Loafing around in sweatpants, bra-free, has a whiff of illness or hangover about it, which can’t help but create a feeling of malaise
My last bastion of pretension is having yet to reveal my bare-naked face to my colleagues on Zoom. Vanity is a sign of insecurity and we all have our limits. All the while, staff at the local Centra frequently see my visage in a crinkly state of undress topping the most peculiar of outfits, from ‘rhubarb and custard’ colourways to lamé turbans accenting polka dot dungarees that might be best left to children’s TV presenters.
Vestiges of a former life
Battered, 12-year-old Ugg boots, woollen socks with Birkenstocks – even with knee-length ski socks, if I’m feeling especially festive… At this stage of the lockdown, I’ve been there, done that, not so much bought the T-shirt but peeled it out the laundry bin.
I would agree that the ritual of an early morning shower, blow-dry, clean clothes and warpaint provides the best game face for a day of working from home. Loafing around in sweatpants, bra-free, has a whiff of illness or hangover about it, which can’t help but create a feeling of malaise so, to differentiate weekends from weekdays and therefore muster some sense of occasion, I’ve taken to wearing makeup, Instagram-appropriate clothing and even a bra (albeit a can’t-be-arsed soft cup one.
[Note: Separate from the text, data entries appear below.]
-- ==== Sys2Proof/Laws/State.lean ====
section
/-!
SUPPORT. The fields of the state after each named update: one lemma per field per update. No later
proof unfolds an update.
-/

namespace Sys2Proof.Machine.State

variable (s : State)

/-! ### `setReg` -/

@[simp] theorem setReg_v (x : RegIdx) (b : Byte) : (s.setReg x b).v = s.v.set x.toNat b x.isLt := rfl
@[simp] theorem setReg_i (x : RegIdx) (b : Byte) : (s.setReg x b).i = s.i := rfl
@[simp] theorem setReg_pc (x : RegIdx) (b : Byte) : (s.setReg x b).pc = s.pc := rfl
@[simp] theorem setReg_sp (x : RegIdx) (b : Byte) : (s.setReg x b).sp = s.sp := rfl
@[simp] theorem setReg_stack (x : RegIdx) (b : Byte) : (s.setReg x b).stack = s.stack := rfl
@[simp] theorem setReg_dt (x : RegIdx) (b : Byte) : (s.setReg x b).dt = s.dt := rfl
@[simp] theorem setReg_st (x : RegIdx) (b : Byte) : (s.setReg x b).st = s.st := rfl
@[simp] theorem setReg_mode (x : RegIdx) (b : Byte) : (s.setReg x b).mode = s.mode := rfl
@[simp] theorem setReg_waitReg (x : RegIdx) (b : Byte) : (s.setReg x b).waitReg = s.waitReg := rfl
@[simp] theorem setReg_fault (x : RegIdx) (b : Byte) : (s.setReg x b).fault = s.fault := rfl
@[simp] theorem setReg_mem (x : RegIdx) (b : Byte) : (s.setReg x b).mem = s.mem := rfl
@[simp] theorem setReg_ctl (x : RegIdx) (b : Byte) : (s.setReg x b).ctl = s.ctl := rfl
@[simp] theorem setReg_cfg (x : RegIdx) (b : Byte) : (s.setReg x b).cfg = s.cfg := rfl
@[simp] theorem setReg_env (x : RegIdx) (b : Byte) : (s.setReg x b).env = s.env := rfl

/-! ### `setPc` -/

@[simp] theorem setPc_v (a : Addr) : (s.setPc a).v = s.v := rfl
@[simp] theorem setPc_i (a : Addr) : (s.setPc a).i = s.i := rfl
@[simp] theorem setPc_pc (a : Addr) : (s.setPc a).pc = a := rfl
@[simp] theorem setPc_sp (a : Addr) : (s.setPc a).sp = s.sp := rfl
@[simp] theorem setPc_stack (a : Addr) : (s.setPc a).stack = s.stack := rfl
@[simp] theorem setPc_dt (a : Addr) : (s.setPc a).dt = s.dt := rfl
@[simp] theorem setPc_st (a : Addr) : (s.setPc a).st = s.st := rfl
@[simp] theorem setPc_mode (a : Addr) : (s.setPc a).mode = s.mode := rfl
@[simp] theorem setPc_waitReg (a : Addr) : (s.setPc a).waitReg = s.waitReg := rfl
@[simp] theorem setPc_fault (a : Addr) : (s.setPc a).fault = s.fault := rfl
@[simp] theorem setPc_mem (a : Addr) : (s.setPc a).mem = s.mem := rfl
@[simp] theorem setPc_ctl (a : Addr) : (s.setPc a).ctl = s.ctl := rfl
@[simp] theorem setPc_cfg (a : Addr) : (s.setPc a).cfg = s.cfg := rfl
@[simp] theorem setPc_env (a : Addr) : (s.setPc a).env = s.env := rfl

/-! ### `advance` -/

@[simp] theorem advance_v : (s.advance).v = s.v := rfl
@[simp] theorem advance_i : (s.advance).i = s.i := rfl
@[simp] theorem advance_pc : (s.advance).pc = s.pc + 2#12 := rfl
@[simp] theorem advance_sp : (s.advance).sp = s.sp := rfl
@[simp] theorem advance_stack : (s.advance).stack = s.stack := rfl
@[simp] theorem advance_dt : (s.advance).dt = s.dt := rfl
@[simp] theorem advance_st : (s.advance).st = s.st := rfl
@[simp] theorem advance_mode : (s.advance).mode = s.mode := rfl
@[simp] theorem advance_waitReg : (s.advance).waitReg = s.waitReg := rfl
@[simp] theorem advance_fault : (s.advance).fault = s.fault := rfl
@[simp] theorem advance_mem : (s.advance).mem = s.mem := rfl
@[simp] theorem advance_ctl : (s.advance).ctl = s.ctl := rfl
@[simp] theorem advance_cfg : (s.advance).cfg = s.cfg := rfl
@[simp] theorem advance_env : (s.advance).env = s.env := rfl

/-! ### `setIndex` -/

@[simp] theorem setIndex_v (a : Addr) : (s.setIndex a).v = s.v := rfl
@[simp] theorem setIndex_i (a : Addr) : (s.setIndex a).i = a := rfl
@[simp] theorem setIndex_pc (a : Addr) : (s.setIndex a).pc = s.pc := rfl
@[simp] theorem setIndex_sp (a : Addr) : (s.setIndex a).sp = s.sp := rfl
@[simp] theorem setIndex_stack (a : Addr) : (s.setIndex a).stack = s.stack := rfl
@[simp] theorem setIndex_dt (a : Addr) : (s.setIndex a).dt = s.dt := rfl
@[simp] theorem setIndex_st (a : Addr) : (s.setIndex a).st = s.st := rfl
@[simp] theorem setIndex_mode (a : Addr) : (s.setIndex a).mode = s.mode := rfl
@[simp] theorem setIndex_waitReg (a : Addr) : (s.setIndex a).waitReg = s.waitReg := rfl
@[simp] theorem setIndex_fault (a : Addr) : (s.setIndex a).fault = s.fault := rfl
@[simp] theorem setIndex_mem (a : Addr) : (s.setIndex a).mem = s.mem := rfl
@[simp] theorem setIndex_ctl (a : Addr) : (s.setIndex a).ctl = s.ctl := rfl
@[simp] theorem setIndex_cfg (a : Addr) : (s.setIndex a).cfg = s.cfg := rfl
@[simp] theorem setIndex_env (a : Addr) : (s.setIndex a).env = s.env := rfl

/-! ### `setDelay` -/

@[simp] theorem setDelay_v (b : Byte) : (s.setDelay b).v = s.v := rfl
@[simp] theorem setDelay_i (b : Byte) : (s.setDelay b).i = s.i := rfl
@[simp] theorem setDelay_pc (b : Byte) : (s.setDelay b).pc = s.pc := rfl
@[simp] theorem setDelay_sp (b : Byte) : (s.setDelay b).sp = s.sp := rfl
@[simp] theorem setDelay_stack (b : Byte) : (s.setDelay b).stack = s.stack := rfl
@[simp] theorem setDelay_dt (b : Byte) : (s.setDelay b).dt = b := rfl
@[simp] theorem setDelay_st (b : Byte) : (s.setDelay b).st = s.st := rfl
@[simp] theorem setDelay_mode (b : Byte) : (s.setDelay b).mode = s.mode := rfl
@[simp] theorem setDelay_waitReg (b : Byte) : (s.setDelay b).waitReg = s.waitReg := rfl
@[simp] theorem setDelay_fault (b : Byte) : (s.setDelay b).fault = s.fault := rfl
@[simp] theorem setDelay_mem (b : Byte) : (s.setDelay b).mem = s.mem := rfl
@[simp] theorem setDelay_ctl (b : Byte) : (s.setDelay b).ctl = s.ctl := rfl
@[simp] theorem setDelay_cfg (b : Byte) : (s.setDelay b).cfg = s.cfg := rfl
@[simp] theorem setDelay_env (b : Byte) : (s.setDelay b).env = s.env := rfl

/-! ### `setSound` -/

@[simp] theorem setSound_v (b : Byte) : (s.setSound b).v = s.v := rfl
@[simp] theorem setSound_i (b : Byte) : (s.setSound b).i = s.i := rfl
@[simp] theorem setSound_pc (b : Byte) : (s.setSound b).pc = s.pc := rfl
@[simp] theorem setSound_sp (b : Byte) : (s.setSound b).sp = s.sp := rfl
@[simp] theorem setSound_stack (b : Byte) : (s.setSound b).stack = s.stack := rfl
@[simp] theorem setSound_dt (b : Byte) : (s.setSound b).dt = s.dt := rfl
@[simp] theorem setSound_st (b : Byte) : (s.setSound b).st = b := rfl
@[simp] theorem setSound_mode (b : Byte) : (s.setSound b).mode = s.mode := rfl
@[simp] theorem setSound_waitReg (b : Byte) : (s.setSound b).waitReg = s.waitReg := rfl
@[simp] theorem setSound_fault (b : Byte) : (s.setSound b).fault = s.fault := rfl
@[simp] theorem setSound_mem (b : Byte) : (s.setSound b).mem = s.mem := rfl
@[simp] theorem setSound_ctl (b : Byte) : (s.setSound b).ctl = s.ctl := rfl
@[simp] theorem setSound_cfg (b : Byte) : (s.setSound b).cfg = s.cfg := rfl
@[simp] theorem setSound_env (b : Byte) : (s.setSound b).env = s.env := rfl
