-- ==== Sys2Proof/Laws/PerInstr.lean ====
section
/-!
SUPPORT. Statements made per instruction. The family `OwnRow`: the encoder gives an instruction a word of its
own row of the opcode map (rule R86), proved on the three shapes of operand once and cited for each.
-/

namespace Sys2Proof.Laws

/-- The instruction's word matches a row of the opcode map that bears its mnemonic (rule R86). -/
def OwnRow.Statement (i : Instr) : Prop :=
  ∃ r ∈ opRows, r.mnemonic = i.mnemonic ∧ encode i &&& r.mask = r.pattern

namespace OwnRow

theorem clear : Statement (.clear) :=
  ⟨⟨"clear", 0xFFFF#16, 0x00E0#16⟩, by decide, rfl, by decide⟩
theorem ret : Statement (.ret) :=
  ⟨⟨"return", 0xFFFF#16, 0x00EE#16⟩, by decide, rfl, by decide⟩
theorem jump (nnn : Addr) : Statement (.jump nnn) :=
  ⟨⟨"jump", 0xF000#16, 0x1000#16⟩, by decide, rfl, mask_nnn ..⟩
theorem call (nnn : Addr) : Statement (.call nnn) :=
  ⟨⟨"call", 0xF000#16, 0x2000#16⟩, by decide, rfl, mask_nnn ..⟩
theorem skipEqImm (x : RegIdx) (kk : Byte) : Statement (.skipEqImm x kk) :=
  ⟨⟨"skip-eq-imm", 0xF000#16, 0x3000#16⟩, by decide, rfl, mask_xkk ..⟩
theorem skipNeImm (x : RegIdx) (kk : Byte) : Statement (.skipNeImm x kk) :=
  ⟨⟨"skip-ne-imm", 0xF000#16, 0x4000#16⟩, by decide, rfl, mask_xkk ..⟩
theorem skipEqReg (x : RegIdx) (y : RegIdx) : Statement (.skipEqReg x y) :=
  ⟨⟨"skip-eq-reg", 0xF00F#16, 0x5000#16⟩, by decide, rfl, mask_xyf ..⟩
theorem loadImm (x : RegIdx) (kk : Byte) : Statement (.loadImm x kk) :=
  ⟨⟨"load-imm", 0xF000#16, 0x6000#16⟩, by decide, rfl, mask_xkk ..⟩
theorem addImm (x : RegIdx) (kk : Byte) : Statement (.addImm x kk) :=
  ⟨⟨"add-imm", 0xF000#16, 0x7000#16⟩, by decide, rfl, mask_xkk ..⟩
theorem move (x : RegIdx) (y : RegIdx) : Statement (.move x y) :=
  ⟨⟨"move", 0xF00F#16, 0x8000#16⟩, by decide, rfl, mask_xyf ..⟩
theorem orReg (x : RegIdx) (y : RegIdx) : Statement (.orReg x y) :=
  ⟨⟨"or", 0xF00F#16, 0x8001#16⟩, by decide, rfl, mask_xyf ..⟩
theorem andReg (x : RegIdx) (y : RegIdx) : Statement (.andReg x y) :=
  ⟨⟨"and", 0xF00F#16, 0x8002#16⟩, by decide, rfl, mask_xyf ..⟩
theorem xorReg (x : RegIdx) (y : RegIdx) : Statement (.xorReg x y) :=
  ⟨⟨"xor", 0xF00F#16, 0x8003#16⟩, by decide, rfl, mask_xyf ..⟩
theorem addReg (x : RegIdx) (y : RegIdx) : Statement (.addReg x y) :=
  ⟨⟨"add", 0xF00F#16, 0x8004#16⟩, by decide, rfl, mask_xyf ..⟩
theorem subReg (x : RegIdx) (y : RegIdx) : Statement (.subReg x y) :=
  ⟨⟨"sub", 0xF00F#16, 0x8005#16⟩, by decide, rfl, mask_xyf ..⟩
theorem shr (x : RegIdx) (y : RegIdx) : Statement (.shr x y) :=
  ⟨⟨"shr", 0xF00F#16, 0x8006#16⟩, by decide, rfl, mask_xyf ..⟩
theorem subnReg (x : RegIdx) (y : RegIdx) : Statement (.subnReg x y) :=
  ⟨⟨"subn", 0xF00F#16, 0x8007#16⟩, by decide, rfl, mask_xyf ..⟩
theorem shl (x : RegIdx) (y : RegIdx) : Statement (.shl x y) :=
  ⟨⟨"shl", 0xF00F#16, 0x800E#16⟩, by decide, rfl, mask_xyf ..⟩
theorem skipNeReg (x : RegIdx) (y : RegIdx) : Statement (.skipNeReg x y) :=
  ⟨⟨"skip-ne-reg", 0xF00F#16, 0x9000#16⟩, by decide, rfl, mask_xyf ..⟩
theorem loadIndex (nnn : Addr) : Statement (.loadIndex nnn) :=
  ⟨⟨"load-index", 0xF000#16, 0xA000#16⟩, by decide, rfl, mask_nnn ..⟩
theorem jumpOffset (nnn : Addr) : Statement (.jumpOffset nnn) :=
  ⟨⟨"jump-offset", 0xF000#16, 0xB000#16⟩, by decide, rfl, mask_nnn ..⟩
theorem random (x : RegIdx) (kk : Byte) : Statement (.random x kk) :=
  ⟨⟨"random", 0xF000#16, 0xC000#16⟩, by decide, rfl, mask_xkk ..⟩
theorem draw (x : RegIdx) (y : RegIdx) (n : BitVec 4) : Statement (.draw x y n) :=
  ⟨⟨"draw", 0xF000#16, 0xD000#16⟩, by decide, rfl, mask_xyn ..⟩
theorem skipKeyPressed (x : RegIdx) : Statement (.skipKeyPressed x) :=
  ⟨⟨"skip-key-pressed", 0xF0FF#16, 0xE09E#16⟩, by decide, rfl, mask_xff ..⟩
theorem skipKeyNotPressed (x : RegIdx) : Statement (.skipKeyNotPressed x) :=
  ⟨⟨"skip-key-not-pressed", 0xF0FF#16, 0xE0A1#16⟩, by decide, rfl, mask_xff ..⟩
theorem readDelay (x : RegIdx) : Statement (.readDelay x) :=
  ⟨⟨"read-delay", 0xF0FF#16, 0xF007#16⟩, by decide, rfl, mask_xff ..⟩
theorem waitKey (x : RegIdx) : Statement (.waitKey x) :=
  ⟨⟨"wait-key", 0xF0FF#16, 0xF00A#16⟩, by decide, rfl, mask_xff ..⟩
theorem setDelay (x : RegIdx) : Statement (.setDelay x) :=
  ⟨⟨"set-delay", 0xF0FF#16, 0xF015#16⟩, by decide, rfl, mask_xff ..⟩
theorem setSound (x : RegIdx) : Statement (.setSound x) :=
  ⟨⟨"set-sound", 0xF0FF#16, 0xF018#16⟩, by decide, rfl, mask_xff ..⟩
theorem addIndex (x : RegIdx) : Statement (.addIndex x) :=
  ⟨⟨"add-index", 0xF0FF#16, 0xF01E#16⟩, by decide, rfl, mask_xff ..⟩
theorem fontChar (x : RegIdx) : Statement (.fontChar x) :=
  ⟨⟨"font-char", 0xF0FF#16, 0xF029#16⟩, by decide, rfl, mask_xff ..⟩
theorem bcd (x : RegIdx) : Statement (.bcd x) :=
  ⟨⟨"bcd", 0xF0FF#16, 0xF033#16⟩, by decide, rfl, mask_xff ..⟩
theorem storeRegs (x : RegIdx) : Statement (.storeRegs x) :=
  ⟨⟨"store-regs", 0xF0FF#16, 0xF055#16⟩, by decide, rfl, mask_xff ..⟩
theorem loadRegs (x : RegIdx) : Statement (.loadRegs x) :=
  ⟨⟨"load-regs", 0xF0FF#16, 0xF065#16⟩, by decide, rfl, mask_xff ..⟩

end OwnRow

end Sys2Proof.Laws
end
I’m not ready for underwire). Not coincidentally, I’m having more frequent pangs of painting the town red, to match the Ruby Woo lipstick I used to wear. These itchy feet are inching me towards the vestiges of my former life – but I’m in no rush.
Let’s treasure this unique time, to make friends with our blasé lockdown selves and see what she can teach us. Maybe that silvery regrowth isn’t so bad after all, that your eyelashes look cuter without five layers of falsies on them, or that your natural nails don’t actually deserve destroying with overlays.
With all this time on your unembellished hands, maybe try experimenting with the colours in that makeup palette that you never, ever use. In clothing, clash colours and prints for the sheer heck of it. Nail that feline liquid eye liner once and for all, or those “beachy waves”. Or none of the above. Just be whoever you want to be today. Whether that’s something indeterminable that might have crawled out of a skip, a Su Pollard tribute act or Audrey feckin Hepburn, you, my dear, are acing the lockdown.